We set out to discover if we could automate those editorial decisions, or at least make it easier for BBC editors to find ideas from the vast wealth of the web and the archives of BBC content.

Why it matters

Curation of content, the craft of selecting a small set from the overwhelming abundance of choice, is increasingly becoming a major mode of discovery, alongside searching and browsing. The BBC has a long history of curating content - DJs selecting the music to be played through a radio programme, for example, but we wanted to explore how to better curate online content.

Through the BBC home page team for instance, we are already looking at how we can guide our audience across the hundreds of thousands of stories, guides, media and informational content published on our web platform. We in BBC R&D were especially interested in looking at how to help our online editors find and link to great content published by others, be it a local news story, a great post by a gifted blogger or a gem of a page on the web site of a major museum —something the BBC is committed to do better.

In order to answer this question, we have been looking at what would be needed to efficiently find and curate content to inform, educate and entertain. By prototyping and testing curation tools and methods to package and deliver curated sets of content, we were able to better understand how to help our researchers, editors and curators find the right content —whatever its origin— for the right audience.

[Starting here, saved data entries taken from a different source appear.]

-- ==== Sys2Proof/Tests/Slice0.lean ====
section
/-! SUPPORT. Tests: commands that are not well-formed and are refused, the spec's own worked values, and
for every obligation with hypotheses a state and operands that meet them, at the ends of their ranges;
a request's witness also says what it is answered. -/

namespace Sys2Proof.Tests

open Sys2Proof Sys2Proof.Machine Sys2Proof.Safety

set_option Elab.async false

/-! ## States -/

/-- The part operating, all else as after a full reset. -/
def up : State := { State.reset with link := { Link.reset with power := .operating } }

/-- The one request of the tests. -/
def rq (p : List Byte) : Req := ⟨1, p⟩

/-- A request of kind `k` alone in the request queue. -/
def ask (s : State) (k : Byte) (p : List Byte) : State :=
  { s with link := { s.link with requests := [(rq p).frame k] } }

/-- The status of the youngest outbound frame. -/
def code : Host.Outcome State Fault Refusal → Option Byte
  | .next t => t.link.outbound.getLast?.bind fun f => f.payload.head?
  | _ => none

/-- The state a command leaves. -/
def after (i : Instr) (s : State) : State :=
  match exec i s with
  | .next t => t
  | _ => s

/-- The request of row `i` is next for the command unit, and is answered `st`. -/
def Case (i : Req → Instr) (k : Byte) (p : List Byte) (s : State) (st : Status) : Bool :=
  (ask s k p).operating && (ask s k p).store.pack.isNone
    && (ask s k p).link.requests.head? = some ((rq p).frame k)
    && code (exec (i (rq p)) (ask s k p)) = some st.code

/-- What a case says of its request is that it is being served. -/
theorem serving_of_case {i : Req → Instr} {k : Byte} {p : List Byte} {s : State} {st : Status}
    (h : Case i k p s st = true) : Serving (ask s k p) ((rq p).frame k) := by
  simp only [Case, Bool.and_eq_true, Option.isNone_iff_eq_none, decide_eq_true_eq] at h
  exact ⟨h.1.1.1, h.1.1.2, h.1.2⟩

/-- An edge's three conditions (Safety.Edge). -/
def EdgeAt (s : State) (input : TrigInput) (action : TrigAction) : Bool :=
  s.operating && (s.trigger.cfg input).action = action
    && (s.trigger.cfg input).edge.admits (!(s.trigger.cfg input).lastLevel)

/-- They are an edge. -/
theorem edge_of {s : State} {input : TrigInput} {action : TrigAction}
    (h : EdgeAt s input action = true) : Edge s input action := by
  simp only [EdgeAt, Bool.and_eq_true, decide_eq_true_eq] at h
  exact ⟨h.1.1, h.1.2, h.2⟩

/-- Pattern 0 stored with 2 records at base 0, pattern 1 generated with 4 vectors; one slot, of
pattern 0, active and pending; bank A enabled. -/
def shop : State :=
  { up with
    store :=
      { Store.reset with
        directory :=
          (Store.reset.directory.set 0 ⟨.stored 2 0, 1⟩).set 1
            ⟨.generated 4 ⟨.walkOne, 0xFFFFFF, 0, 0, .none⟩, 1⟩ }
    rotation :=
      { active := ⟨1, Rotation.empty.slots.set 0 ⟨0, 1, .forward, 0⟩⟩
        pendingRot := ⟨1, Rotation.empty.slots.set 0 ⟨0, 1, .forward, 0⟩⟩
        version := 1
        swapWaiting := false }
    output := { Output.reset with bankA := ⟨.latched, false, true⟩ } }
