/-- Where the engine accepts nothing every byte stays offered (R182). -/
theorem rxBytes_cons_of_not_enabled {s : State} (hen : rxInEnabled s.rx = false) (b : Byte) (bs : List Byte) :
    rxBytes (b :: bs) s = .next (s.holdRxIn ((b :: bs).map byteWord)) := by
  simp only [rxBytes, Rx.feed_cons, hen]
  rfl

theorem rxBytes_eq_byteByByte (bs : List Byte) (s : State) : rxBytes bs s = byteByByte bs s := by
  induction bs generalizing s with
  | nil => rfl
  | cons b bs ih =>
    cases hen : rxInEnabled s.rx with
    | false => simp [rxBytes_cons_of_not_enabled hen, byteByByte, hen]
    | true =>
      cases ha : s.rx.acceptByte s.accMax s.epoch b with
      | ok r => simp only [rxBytes_cons_of_accept hen ha, byteByByte, hen, if_true, exec_rxinB_of_accept hen ha, ih]
      | error f => simp only [rxBytes_cons_of_fault hen ha, byteByByte, hen, if_true, exec_rxinB_of_fault hen ha]

/-- Settles O33: both wire rows are `rxBytes` of their bytes. -/
theorem wireRowsAreTheirBytes : Obligations.WireRowsAreTheirBytes :=
  ⟨fun s p c => rxBytes_eq_byteByByte (frameBytes p c) s, fun s v b => rxBytes_eq_byteByByte [v, b] s⟩

/-! ### A bad version at a frame boundary (R85, R174, R175, R223) -/

theorem Rx.atBoundary.enabled {r : Rx} (h : r.atBoundary) : rxInEnabled r = true := by
  rcases h with h | h <;> simp [rxInEnabled, h]

/-- A byte at a frame boundary is the version of the next frame (R174). -/
theorem rxBytes_cons_at_boundary {s : State} (h : s.rx.atBoundary) (b : Byte) (bs : List Byte) :
    rxBytes (b :: bs) s = rxBytes bs (s.setRx
      { s.rx with roff := s.rx.roff + 1#32, rfoff := s.rx.roff, rver := b, ctl := .len }) := by
  refine rxBytes_cons_of_accept h.enabled ?_ bs
  rcases h with h | h <;> simp [Rx.acceptByte, h, Rx.versionByte]

/-- The byte after a bad version raises the error, whatever it is, and `rlen` is not written (R175). -/
theorem rxBytes_cons_after_bad_version {s : State} (hctl : s.rx.ctl = .len) (hv : s.rx.rver ≠ Config.version)
    (b : Byte) (bs : List Byte) :
    rxBytes (b :: bs) s = rxBytes bs (s.setRx
      { s.rx with roff := s.rx.roff + 1#32, rerr := some .unknownProtocolVersion, ctl := .failed }) := by
  refine rxBytes_cons_of_accept (by simp [rxInEnabled, hctl]) ?_ bs
  simp only [Rx.acceptByte, hctl, Rx.lengthByte, if_pos hv, Rx.fail]

/-- Settles O32: the version byte is accepted, and the byte after it makes the engine judge it. -/
theorem badVersionAtBoundaryFails : Obligations.BadVersionAtBoundaryFails := by
  intro s v b hb hv
  have hcount : s.rx.roff + 1#32 + 1#32 = s.rx.roff + 2#32 := BitVec.add_assoc _ _ _
  rw [show exec (.frameBadver v b) s = rxBytes [v, b] s from rfl, rxBytes_cons_at_boundary hb,
    rxBytes_cons_after_bad_version rfl hv, State.setRx_rx, hcount]
  rfl

end Sys2Proof.Machine

/-! ## Proofs: the packet codec (O42, O43, O44, O45, O51, O52) -/

namespace Sys2Proof.Machine

/-! ### The checksum of a payload (R100, R103) -/

theorem checksum_eq_ofNat_sum (p : List Byte) : checksum p = BitVec.ofNat 32 (p.map BitVec.toNat).sum :=
  BitVec.eq_of_toNat_eq (by rw [checksum_toNat, BitVec.toNat_ofNat])

/-- The largest sum a payload can have (R103). -/
theorem sum_toNat_le_of_payload {p : List Byte} (h : p.length ≤ 255) : (p.map BitVec.toNat).sum ≤ 65025 := by
  have := sum_toNat_le p
  omega

/-- For a payload the 32-bit wraparound never acts (R103). -/
theorem checksum_toNat_of_payload {p : List Byte} (h : p.length ≤ 255) :
    (checksum p).toNat = (p.map BitVec.toNat).sum := by
  have := sum_toNat_le_of_payload h
  rw [checksum_toNat]
  omega

@[simp] theorem zext32_toNat (b : Byte) : (zext32 b).toNat = b.toNat := BitVec.toNat_setWidth_of_le (by decide)

theorem zext32_injective : Function.Injective zext32 := fun a b h =>
  BitVec.eq_of_toNat_eq (by rw [← zext32_toNat a, h, zext32_toNat])

/-- Bytes outside position `k` add the same on both sides, so the sum moves with the byte (R107). -/
theorem checksum_set_ne {p : List Byte} {k : Nat} {b : Byte} (hk : k < p.length) (hb : p[k]? ≠ some b) :
    checksum (p.set k b) ≠ checksum p := by
  intro h
  rw [List.set_eq_take_append_cons_drop, if_pos hk] at h
  conv_rhs at h => rw [← List.take_append_drop k p, List.drop_eq_getElem_cons hk]
  simp only [checksum_append, checksum_cons] at h
  have hz : zext32 b = zext32 p[k] := add_right_cancel (add_left_cancel h)
  exact hb (by rw [zext32_injective hz, List.getElem?_eq_getElem hk])

/-! ### The packet invariant (R100) -/

/-- The invariant says that the payload determines the packet. -/
theorem Packet.wf_iff {p : Packet} : p.wf = true ↔
    p.version = Config.version ∧ p.length.toNat = p.payload.length ∧ p.checksum = checksum p.payload := by
  simp only [Packet.wf, Bool.and_eq_true, beq_iff_eq, and_assoc, and_congr_right_iff]
  intro _ hlen
  have := p.length.isLt
  rw [← checksum_toNat_of_payload (by omega), BitVec.toNat_inj]

theorem packetOf_wf {payload : List Byte} (h : payload.length ≤ 255) : (packetOf payload).wf = true :=
  Packet.wf_iff.mpr ⟨rfl, Nat.mod_eq_of_lt (Nat.lt_succ_of_le h), rfl⟩

/-! ### `serialize` (R102) -/

@[simp] theorem serialize_length (p : Packet) : (serialize p).length = 6 + p.payload.length := by
  simp [serialize]
  omega

theorem serialize_of_wf {p : Packet} (h : p.wf = true) :
    serialize p = Config.version :: p.length :: (p.payload ++ be32 p.checksum) := by
  obtain ⟨hver, -, -⟩ := Packet.wf_iff.mp h
  rw [serialize, hver]
  rfl

/-! ### `deserialize`, one lemma per check (R104) -/

theorem deserialize_of_short {bytes : List Byte} (h : bytes.length < 2) : deserialize bytes = .err .invalidPacket := by
  match bytes, h with
  | [], _ => rfl
  | [_], _ => rfl

theorem deserialize_of_bad_version {version : Byte} (h : version ≠ Config.version) (len : Byte) (tail : List Byte) :
    deserialize (version :: len :: tail) = .err .unknownProtocolVersion := by
  simp only [deserialize, if_pos h]

theorem deserialize_of_cut {len : Byte} {tail : List Byte} (h : tail.length < len.toNat + 4) :
    deserialize (Config.version :: len :: tail) = .err .invalidPacket := by
  have hcut : (Config.version :: len :: tail).length < Config.overhead + len.toNat := by
    simp only [List.length_cons, Config.overhead]
    omega
  simp only [deserialize, ne_eq, not_true_eq_false, if_false, if_pos hcut]

/-- A whole frame is judged by its checksum alone. -/
theorem deserialize_of_whole {len : Byte} {tail : List Byte} (h : len.toNat + 4 ≤ tail.length) :
    deserialize (Config.version :: len :: tail) =
      if checksum (tail.take len.toNat) = be32dec ((tail.drop len.toNat).take 4) then
        .ok ({ version := Config.version, length := len, payload := tail.take len.toNat,
               checksum := be32dec ((tail.drop len.toNat).take 4) }, tail.drop (len.toNat + 4))
      else .err .invalidChecksum := by
  have hwhole : ¬ (Config.version :: len :: tail).length < Config.overhead + len.toNat := by
    simp only [List.length_cons, Config.overhead]
    omega
  have hdrop (n : Nat) : (Config.version :: len :: tail).drop (2 + n) = tail.drop n := by
    rw [Nat.add_comm]
    rfl
  have hrest : (Config.version :: len :: tail).drop (Config.overhead + len.toNat) = tail.drop (len.toNat + 4) := by
    rw [← hdrop, Config.overhead, show 6 + len.toNat = 2 + (len.toNat + 4) by omega]
  simp only [deserialize, ne_eq, not_true_eq_false, if_false, if_neg hwhole, hdrop, hrest, ite_not]
  rfl

/-- The same where the stream is given in its parts. -/
theorem deserialize_of_parts {len : Byte} {payload sum : List Byte} (hp : payload.length = len.toNat)
    (hs : sum.length = 4) (rest : List Byte) :
    deserialize (Config.version :: len :: (payload ++ (sum ++ rest))) =
      if checksum payload = be32dec sum then
        .ok ({ version := Config.version, length := len, payload := payload, checksum := be32dec sum }, rest)
      else .err .invalidChecksum := by
  have hsum : (sum ++ rest).take 4 = sum := List.take_left' hs
  have hrest : (sum ++ rest).drop 4 = rest := List.drop_left' hs
  rw [deserialize_of_whole (by simp [hp, hs]), ← hp, List.take_left, List.drop_left, ← List.drop_drop, List.drop_left,
    hsum, hrest]

/-- A frame without bytes after it whose checksum bytes are not those of its payload. -/
theorem deserialize_of_wrong_sum {len : Byte} {payload sum : List Byte} (hp : payload.length = len.toNat)
    (hs : sum.length = 4) (hne : checksum payload ≠ be32dec sum) :
    deserialize (Config.version :: len :: (payload ++ sum)) = .err .invalidChecksum := by
  simpa [hne] using deserialize_of_parts hp hs []

/-- What `deserialize` passes: a whole frame with its payload's checksum. -/
theorem deserialize_ok {bytes rest : List Byte} {p : Packet} (h : deserialize bytes = .ok (p, rest)) :
    ∃ len tail, bytes = Config.version :: len :: tail ∧ len.toNat + 4 ≤ tail.length ∧
      checksum (tail.take len.toNat) = be32dec ((tail.drop len.toNat).take 4) ∧
      p = { version := Config.version, length := len, payload := tail.take len.toNat,
            checksum := be32dec ((tail.drop len.toNat).take 4) } ∧
      rest = tail.drop (len.toNat + 4) := by
  match bytes, h with
  | version :: len :: tail, h =>
    by_cases hv : version = Config.version
    · subst hv
      rcases Nat.lt_or_ge tail.length (len.toNat + 4) with hcut | hwhole
      · rw [deserialize_of_cut hcut] at h
        cases h
      · rw [deserialize_of_whole hwhole] at h
        split at h
        next hsum =>
          cases h
          exact ⟨len, tail, rfl, hwhole, hsum, rfl, rfl⟩
        next => cases h
    · rw [deserialize_of_bad_version hv] at h
      cases h

/-! ### The two are inverse (R106) -/

theorem deserialize_serialize_append {p : Packet} (h : p.wf = true) (t : List Byte) :
    deserialize (serialize p ++ t) = .ok (p, t) := by
  obtain ⟨hver, hlen, hsum⟩ := Packet.wf_iff.mp h
  rw [serialize_of_wf h, List.cons_append, List.cons_append, List.append_assoc,
    deserialize_of_parts hlen.symm (be32_length _), be32dec_be32, if_pos hsum.symm, ← hver]

theorem serialize_of_deserialize {b t : List Byte} {p : Packet} (h : deserialize b = .ok (p, t)) :
    b = serialize p ++ t ∧ p.wf = true := by
  obtain ⟨len, tail, rfl, hwhole, hsum, rfl, rfl⟩ := deserialize_ok h
  have hlen : (tail.take len.toNat).length = len.toNat := by
    rw [List.length_take]
    omega
  have hframe := frameBytes_of_stream hwhole
  rw [frameBytes, hlen, BitVec.ofNat_toNat, BitVec.setWidth_eq] at hframe
  exact ⟨hframe.symm, Packet.wf_iff.mpr ⟨rfl, hlen.symm, hsum.symm⟩⟩

/-! ### Damage to a frame (R107) -/

/-- Four bytes that are not the encoding of a value do not assemble to it. -/
theorem ne_be32dec_of_be32_ne {v : Word} {bs : List Byte} (hs : bs.length = 4) (h : bs ≠ be32 v) : v ≠ be32dec bs := by
  rintro rfl
  exact h (be32_be32dec hs).symm

section
variable {p : Packet} (h : p.wf = true)
include h

theorem deserialize_changed_payload_byte {k : Nat} {b : Byte} (hk : k < p.payload.length) (hb : p.payload[k]? ≠ some b) :
    deserialize ((serialize p).set (2 + k) b) = .err .invalidChecksum := by
  obtain ⟨-, hlen, hsum⟩ := Packet.wf_iff.mp h
  have hset : (serialize p).set (2 + k) b =
      Config.version :: p.length :: (p.payload.set k b ++ be32 p.checksum) := by
    rw [serialize_of_wf h, Nat.add_comm, List.set_cons_succ, List.set_cons_succ, List.set_append_left _ _ hk]
  have hne : checksum (p.payload.set k b) ≠ be32dec (be32 p.checksum) := by
    rw [be32dec_be32, hsum]
    exact checksum_set_ne hk hb
  rw [hset]
  exact deserialize_of_wrong_sum (by rw [List.length_set, hlen]) (be32_length _) hne

theorem deserialize_changed_version {v : Byte} (hv : v ≠ Config.version) :
    deserialize ((serialize p).set 0 v) = .err .unknownProtocolVersion := by
  rw [serialize_of_wf h]
  exact deserialize_of_bad_version hv _ _

theorem deserialize_proper_prefix {n : Nat} (hn : n < 6 + p.length.toNat) :
    deserialize ((serialize p).take n) = .err .invalidPacket := by
  match n, hn with
  | 0, _ => exact deserialize_of_short (by simp)
  | 1, _ => exact deserialize_of_short (by simp)
  | n + 2, hn =>
    rw [serialize_of_wf h, List.take_succ_cons, List.take_succ_cons]
    refine deserialize_of_cut ?_
    rw [List.length_take]
    omega

theorem deserialize_changed_checksum_byte {k : Nat} {b : Byte} (hk : k < 4) (hb : (be32 p.checksum)[k]? ≠ some b) :
    deserialize ((serialize p).set (2 + p.length.toNat + k) b) = .err .invalidChecksum := by
  obtain ⟨-, hlen, hsum⟩ := Packet.wf_iff.mp h
  have hset : (serialize p).set (2 + p.length.toNat + k) b =
      Config.version :: p.length :: (p.payload ++ (be32 p.checksum).set k b) := by
    rw [serialize_of_wf h, show 2 + p.length.toNat + k = p.payload.length + k + 2 by omega, List.set_cons_succ,
      List.set_cons_succ, List.set_append_right _ _ (by omega), Nat.add_sub_cancel_left]
  have hchanged : (be32 p.checksum).set k b ≠ be32 p.checksum := fun heq =>
    hb (by rw [← heq, List.getElem?_set_self (by rwa [be32_length])])
  rw [hset]
  refine deserialize_of_wrong_sum hlen.symm (by rw [List.length_set, be32_length]) ?_
  rw [← hsum]
  exact ne_be32dec_of_be32_ne (by rw [List.length_set, be32_length]) hchanged

theorem serialize_set_length (len : Byte) :
    (serialize p).set 1 len = Config.version :: len :: (p.payload ++ be32 p.checksum) := by
  rw [serialize_of_wf h]
  rfl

We then developed an experimental system which allows us to index, analyse and query web content at scale. This is a similar mechanism to how search engines typically work, but whereas they typically provide results based on search terms, our tool set is able to interrogate content according to BBC editorial considerations such as its tone (whether it is serious or funny), sentiment, publisher, length and how easy it is to read.

Our goals

Some of the long-term goals of this project include:

  • Creating new tools and technology to help our editors, researchers find and curate the right web content for the right audience - whether it is a definitive selection on any given topic from the hundreds of thousands of web pages and articles published on the BBC web site through the years, or great relevant content from elsewhere on the web
  • Create novel technology, or adopt state-of-the art algorithms to create a unique layer of understanding about the wealth of textual content on the web - as a complement to the technology for audio/visual analysis developed in project COMMA

How it works

At the heart of the experimental system created through this project is a scalable pipeline for the ingestion and analysis of online textual content.

Once a source is added to the system (via a syndication feed such as RSS or Atom, or an API), our system then indexes the content from that feed according to various parameters including tone, sentiment, time to read, readability, timeliness etc., as well as knowledge about people, places and topics mentioned in the text.

Some of these editorial parameters are extracted using standard algorithms (such as the Flesch-Kincaid readability test), others use our in-house language processing technology, and others still are built on experimental machine learning algorithms.

This metadata can then be interrogated by queries such as “give me results about this subject that are long and difficult to read”, or “give me an article that is more light in tone than this one” or "give me all the recent content you can find about Australian politics".


The project officially ended at the end of March 2017. While there were many outcomes, including a number of talks, presentations, many prototypes, countless reports on user research - the main output of this project is an internal platform for the aggregation and analysis of web content, and a series of tools built around it.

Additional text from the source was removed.